-- ==== Sys2Proof/Certificates/Slice0/Obligations.lean ====
section
/-! DEFINITION. The statements about the model. Each docstring names the rules of spec/ the statement comes from. -/

open Sys2Proof Sys2Proof.Machine

/-! ### The command word -/

/-- R71, R75: the decoder gives back every well-formed command from the word the encoder makes of it. -/
def Obligations.DecodeOfEncode : Prop :=
  ∀ i : Instr, WellFormed i → decode (encode i) = .ok i

/-- R79: "every 32-bit word either selects exactly one command or is illegal": a word that decodes is the word of the
command it decodes to, every bit of it, and that command is well formed. -/
def Obligations.EncodeOfDecode : Prop :=
  ∀ (w : CmdWord) (i : Instr), decode w = .ok i → encode i = w ∧ WellFormed i

/-- R75: "A word `w` selects the command when `w AND mask = match` and, for commands that use `n`, `n ≤ 64`", for the
36 rows of the table as the spec prints them. -/
def Obligations.DecodeFollowsMatchAndMask : Prop :=
  ∀ (w : CmdWord) (m : String),
    (∃ i, decode w = .ok i ∧ i.mnemonic = m) ↔ ∃ r ∈ opcodeTable, r.mnemonic = m ∧ r.selects w

/-- R77, R78: a word with a reserved bit 1 or with `bo = 1` is no command. -/
def Obligations.ReservedAndLittleEndianIllegal : Prop :=
  ∀ w : CmdWord, w.extractLsb' 0 3 ≠ 0 ∨ w.extractLsb' 3 1 = 1 → ∀ i, decode w ≠ .ok i

/-- R85 and the words of spec/95_test_vectors.md, a command of every family: decoding is right on them. -/
def Obligations.SpecWordsDecode : Prop :=
  decode 0x204100A0 = .ok (.get 2 1 5) ∧ decode 0x35100010 = .ok (.bits 0 1 .right) ∧
  decode 0x5711A000 = .ok (.fcount 3 1 2) ∧ decode 0x11218000 = .ok (.need 3 2) ∧
  decode 0x28180000 = .ok (.ext2 0 1 2) ∧ decode 0x40103000 = .ok (.rotl 0 1 3) ∧
  decode 0x48120000 = .ok (.lz 4 1) ∧ decode 0x61180000 = .ok (.bandn 0 1 2)

/-! ### The machine around the commands -/

/-- R32, R80: a host write to `CMD` outside the faulted state runs the command its low 32 bits decode to, with `CMD`
holding the word. Around `exec` the model's step takes the transaction off the host's list and answers no read
(log 4, log 5). -/
def Obligations.StepRunsDecodedCommand : Prop :=
  ∀ (s : State) (v : Word) (rest : List HostOp) (i : Instr),
    s.host = .write 0 v :: rest → ¬ s.Faulted → decode (v.extractLsb' 0 32) = .ok i →
    step s = exec i { s with cmd := v.extractLsb' 0 32, host := rest, portOut := none }

/-- R79, R252: an illegal word raises `Fault(ILLEGAL_CMD)` (`STATUS` 0x43): it "changes no register but `CMD` and
`STATUS`, and touches no memory". -/
def Obligations.IllegalWordFaults : Prop :=
  ∀ (s : State) (v : Word) (rest : List HostOp),
    s.host = .write 0 v :: rest → ¬ s.Faulted → (∀ i, decode (v.extractLsb' 0 32) ≠ .ok i) →
    step s = .next { s with cmd := v.extractLsb' 0 32, status := 0x43, host := rest, portOut := none }

/-- R33, R262: in the faulted state every host write is ignored, whatever register it names, a host read still works,
and "Only reset leaves this state". -/
def Obligations.FaultedStateIgnoresWrites : Prop :=
  ∀ s : State, s.Faulted →
    (∀ r v rest, s.host = .write r v :: rest → step s = .next { s with host := rest, portOut := none }) ∧
    (∀ r rest, s.host = .read r :: rest → step s = .next { s with host := rest, portOut := some (hostRead r s) }) ∧
    (∀ t, step s = .next t → ¬ t.Faulted → ∃ rest, s.host = .reset :: rest)

/-- R280: reset puts every register at 0 (whatever register number the host reads), `fault_o` at 0, and does not touch
`M`. -/
def Obligations.ResetClearsEveryRegister : Prop :=
  ∀ (s : State) (rest : List HostOp), s.host = .reset :: rest →
    ∃ t, step s = .next t ∧ (∀ r, hostRead r t = 0) ∧ t.faultO = false ∧ t.mem = s.mem ∧ t.memBytes = s.memBytes

/-- R28: the register numbers of the port. -/
def Obligations.PortNumbersNameRegisters : Prop :=
  portReg 0 = .cmd ∧ portReg 1 = .status ∧ portReg 2 = .needlen ∧
  (∀ i : XIdx, portReg (8 + i.val) = .x i) ∧
  (∀ i : FIdx, portReg (16 + 8 * i.val + 0) = .f i .base ∧ portReg (16 + 8 * i.val + 1) = .f i .len ∧
    portReg (16 + 8 * i.val + 2) = .f i .cap ∧ portReg (16 + 8 * i.val + 3) = .f i .pos ∧
    portReg (16 + 8 * i.val + 4) = .f i .width ∧
    ∀ k, 5 ≤ k → k ≤ 7 → portReg (16 + 8 * i.val + k) = .reserved) ∧
  (∀ r, 3 ≤ r → r ≤ 7 → portReg r = .reserved) ∧ (∀ r, 48 ≤ r → portReg r = .reserved)

/-- R31: `HostRead(r)` returns the value of the register `r` names, in every state, the faulted one too, and changes no
register and no byte of `M`. -/
def Obligations.HostReadReturnsRegister : Prop :=
  ∀ (s : State) (r : Nat) (rest : List HostOp), s.host = .read r :: rest →
    ∃ v, step s = .next { s with host := rest, portOut := some v } ∧
      v = match portReg r with
        | .cmd => s.cmd.zeroExtend 64
        | .status => s.status
        | .needlen => s.needlen
        | .x i => s.x[i]
        | .f i .base => s.f[i].base
        | .f i .len => s.f[i].len
        | .f i .cap => s.f[i].cap
        | .f i .pos => s.f[i].pos
        | .f i .width => s.f[i].width
        | .reserved => 0

/-- R30: in the faulted state a host write does nothing; outside it a host write to a writable register sets that
register and no other, and a write to a read-only or reserved number does nothing. -/
def Obligations.HostWriteSetsOneRegister : Prop :=
  ∀ (s : State) (r : Nat) (v : Word), r ≠ 0 →
    (s.Faulted → hostWrite r v s = .next s) ∧
    (¬ s.Faulted → ∃ t, hostWrite r v s = .next t ∧
      ((portReg r = .status ∨ portReg r = .needlen ∨ portReg r = .reserved) → t = s) ∧
      (¬ (portReg r = .status ∨ portReg r = .needlen ∨ portReg r = .reserved) → hostRead r t = v) ∧
      (∀ q, portReg q ≠ portReg r → hostRead q t = hostRead q s) ∧
      t.mem = s.mem ∧ t.memBytes = s.memBytes ∧ t.host = s.host ∧ t.portOut = s.portOut ∧ t.freeCount = s.freeCount)

/-- R37, R63, R271: the host's own path to `M` between commands reaches exactly the bytes below `MEM_BYTES`, and stops at
any other address; a step with no transaction pending changes nothing. The form of that path, and the stop, are the
model's (log 6, log 7). -/
def Obligations.HostPathReachesBytesOfMemory : Prop :=
  ∀ (s : State) (a : Nat) (v : Byte) (rest : List HostOp),
    (a < s.memBytes.val →
      (s.host = .memRead a :: rest →
        step s = .next { s with host := rest, portOut := some ((s.mem.read a).zeroExtend 64) }) ∧
      (s.host = .memWrite a v :: rest → ∃ m, step s = .next { s with mem := m, host := rest, portOut := none } ∧
        ∀ b, m.read b = if b = a then v else s.mem.read b)) ∧
    (s.memBytes.val ≤ a → s.host = .memRead a :: rest ∨ s.host = .memWrite a v :: rest →
      step s = .fault (.noSuchByte a)) ∧
    (s.host = [] → step s = .next s)

/-! ### Invariants and rules over all commands -/

/-- R34, R37, R253: every step keeps `M` canonical and inside `MEM_BYTES`, the reserved bits of `STATUS` 0, and a cause
in it exactly when its outcome is `FAULT`. -/
def Obligations.StepKeepsInvariant : Prop :=
  ∀ s t : State, s.Inv → step s = .next t → t.Inv

/-- R42: the machine after reset has the invariant, for every size of `M` and every canonical content of it, and reads
0 at every register number. -/
def Obligations.PowerOnHasInvariant : Prop :=
  ∀ (size : MemSize) (m : Memory), m.wf → m.within size.val →
    (State.powerOn size m).Inv ∧ (∀ r, hostRead r (State.powerOn size m) = 0) ∧
    (State.powerOn size m).faultO = false ∧ (State.powerOn size m).mem = m

/-- R250, R273: every command, in every state, ends in a next state, never in a stop, and `STATUS` then records a legal
outcome. -/
def Obligations.EveryCommandEndsWithAnOutcome : Prop :=
  ∀ (i : Instr) (s : State), ∃ t, exec i s = .next t ∧ StatusLegal t.status

/-- R62, R259: a command that ends `EOF`, `GROW` or `FAULT` has changed no `X` or `F` register and no byte of `M`; only
`GROW` writes `NEEDLEN` (R35). -/
def Obligations.CheckBeforeMutate : Prop :=
  ∀ (i : Instr) (s t : State), exec i s = .next t → t.statusCode ≠ 0 →
    t.x = s.x ∧ t.f = s.f ∧ t.mem = s.mem ∧ t.cmd = s.cmd ∧ (t.statusCode ≠ 2 → t.needlen = s.needlen) ∧
    t.memBytes = s.memBytes ∧ t.host = s.host ∧ t.portOut = s.portOut ∧ t.freeCount = s.freeCount

/-- R50, R57: a command writes `M` through the storage `[base, base + cap)` of its destination register only, and a
command with no destination range writes nothing. -/
def Obligations.WritesStayInDestinationStorage : Prop :=
  ∀ (i : Instr) (s t : State) (a : Nat), exec i s = .next t →
    (∀ fd ∈ writesM i, ¬ (s.f[fd].base.toNat ≤ a ∧ a < s.f[fd].base.toNat + s.f[fd].cap.toNat)) →
    t.mem.read a = s.mem.read a

/-- R72, R105, R150, R200, R205: a command writes its `xd` and no other scalar register, and of the field registers it
changes only the components its rule names of its `fd`; it writes neither `CMD` nor the host's side. -/
def Obligations.RegistersKeptByEveryCommand : Prop :=
  ∀ (i : Instr) (s t : State), exec i s = .next t →
    (∀ j, j ∉ writesX i → t.x[j] = s.x[j]) ∧
    (∀ (j : FIdx) (c : Component), (∀ p ∈ writesF i, p.1 = j → c ∉ p.2) → t.f[j].get c = s.f[j].get c) ∧
    t.cmd = s.cmd ∧ t.memBytes = s.memBytes ∧ t.host = s.host ∧ t.portOut = s.portOut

§ **EXERCISE AIM**:
Lines holding "other": copy each one from the records above.

§ **SOLUTION TO THE EXERCISE**:
register and no other, and a write to a read-only or reserved number does nothing. -/
any other address; a step with no transaction pending changes nothing. The form of that path, and the stop, are the
/-- R72, R105, R150, R200, R205: a command writes its `xd` and no other scalar register, and of the field registers it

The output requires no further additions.